• **Prompt**: Look through the entries below and return all lines including the word "exact".

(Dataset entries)
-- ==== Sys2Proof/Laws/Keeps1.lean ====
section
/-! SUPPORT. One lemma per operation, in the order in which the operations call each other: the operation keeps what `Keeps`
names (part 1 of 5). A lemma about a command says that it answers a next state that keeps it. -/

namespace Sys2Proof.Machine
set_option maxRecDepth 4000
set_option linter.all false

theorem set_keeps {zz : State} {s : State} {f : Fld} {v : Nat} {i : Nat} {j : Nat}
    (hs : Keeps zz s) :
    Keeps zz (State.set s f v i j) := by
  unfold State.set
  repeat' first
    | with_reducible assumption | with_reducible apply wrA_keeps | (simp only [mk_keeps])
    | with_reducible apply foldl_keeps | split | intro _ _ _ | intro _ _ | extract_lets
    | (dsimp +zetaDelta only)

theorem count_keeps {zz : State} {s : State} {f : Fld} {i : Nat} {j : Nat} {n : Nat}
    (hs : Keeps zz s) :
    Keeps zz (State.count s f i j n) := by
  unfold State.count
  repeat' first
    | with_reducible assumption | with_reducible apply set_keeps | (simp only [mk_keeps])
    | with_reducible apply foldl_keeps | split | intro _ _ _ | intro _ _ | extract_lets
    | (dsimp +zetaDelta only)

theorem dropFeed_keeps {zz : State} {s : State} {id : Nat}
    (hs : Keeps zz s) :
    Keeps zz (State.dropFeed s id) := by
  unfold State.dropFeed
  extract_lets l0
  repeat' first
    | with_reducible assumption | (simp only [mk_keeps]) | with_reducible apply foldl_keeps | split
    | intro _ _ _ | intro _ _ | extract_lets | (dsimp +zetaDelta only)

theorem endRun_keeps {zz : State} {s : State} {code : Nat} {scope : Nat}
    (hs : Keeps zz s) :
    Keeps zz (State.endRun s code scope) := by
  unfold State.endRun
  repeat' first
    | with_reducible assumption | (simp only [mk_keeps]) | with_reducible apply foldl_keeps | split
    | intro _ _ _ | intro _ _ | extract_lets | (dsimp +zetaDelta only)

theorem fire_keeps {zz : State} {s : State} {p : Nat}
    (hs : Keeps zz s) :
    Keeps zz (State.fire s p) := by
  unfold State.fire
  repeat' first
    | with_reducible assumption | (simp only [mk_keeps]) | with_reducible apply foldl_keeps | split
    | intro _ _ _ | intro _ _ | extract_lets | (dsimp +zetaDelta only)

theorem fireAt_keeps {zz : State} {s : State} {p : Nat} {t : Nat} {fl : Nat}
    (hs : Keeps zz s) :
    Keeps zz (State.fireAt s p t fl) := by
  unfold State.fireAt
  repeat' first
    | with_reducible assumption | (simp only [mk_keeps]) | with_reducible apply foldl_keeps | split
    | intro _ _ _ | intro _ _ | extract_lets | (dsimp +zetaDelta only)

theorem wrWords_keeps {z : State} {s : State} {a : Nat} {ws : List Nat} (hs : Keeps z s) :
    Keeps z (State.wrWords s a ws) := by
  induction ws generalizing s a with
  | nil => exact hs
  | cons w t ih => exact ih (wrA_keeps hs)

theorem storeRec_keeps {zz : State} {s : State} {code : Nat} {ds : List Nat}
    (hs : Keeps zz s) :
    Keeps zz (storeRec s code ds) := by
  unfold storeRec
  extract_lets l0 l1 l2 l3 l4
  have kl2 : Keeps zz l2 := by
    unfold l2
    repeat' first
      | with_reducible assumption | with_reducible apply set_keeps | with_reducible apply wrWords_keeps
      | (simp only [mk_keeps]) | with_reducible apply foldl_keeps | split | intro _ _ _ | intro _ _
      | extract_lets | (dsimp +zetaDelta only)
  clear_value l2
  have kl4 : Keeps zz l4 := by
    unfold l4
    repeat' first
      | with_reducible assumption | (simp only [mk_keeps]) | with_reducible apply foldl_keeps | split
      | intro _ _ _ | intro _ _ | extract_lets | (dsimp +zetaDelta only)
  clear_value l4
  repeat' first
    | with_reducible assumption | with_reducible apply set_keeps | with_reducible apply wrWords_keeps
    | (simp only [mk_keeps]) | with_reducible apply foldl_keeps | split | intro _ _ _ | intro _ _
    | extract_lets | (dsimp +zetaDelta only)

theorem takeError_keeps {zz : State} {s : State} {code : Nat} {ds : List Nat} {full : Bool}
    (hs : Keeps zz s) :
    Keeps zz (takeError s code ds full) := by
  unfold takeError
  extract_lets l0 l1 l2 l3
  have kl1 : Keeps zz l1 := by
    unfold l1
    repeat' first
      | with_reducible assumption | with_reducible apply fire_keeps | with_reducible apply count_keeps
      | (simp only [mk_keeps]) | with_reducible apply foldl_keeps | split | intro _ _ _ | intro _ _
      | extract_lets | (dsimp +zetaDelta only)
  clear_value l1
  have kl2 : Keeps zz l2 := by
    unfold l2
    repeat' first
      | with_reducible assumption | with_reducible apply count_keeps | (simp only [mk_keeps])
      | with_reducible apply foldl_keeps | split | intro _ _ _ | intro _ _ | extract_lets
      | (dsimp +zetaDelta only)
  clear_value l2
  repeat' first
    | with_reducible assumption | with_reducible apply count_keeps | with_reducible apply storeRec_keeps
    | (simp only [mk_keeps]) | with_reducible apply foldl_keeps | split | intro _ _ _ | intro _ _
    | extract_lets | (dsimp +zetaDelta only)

• **Reply to the task**:
  | nil => exact hs
  | cons w t ih => exact ih (wrA_keeps hs)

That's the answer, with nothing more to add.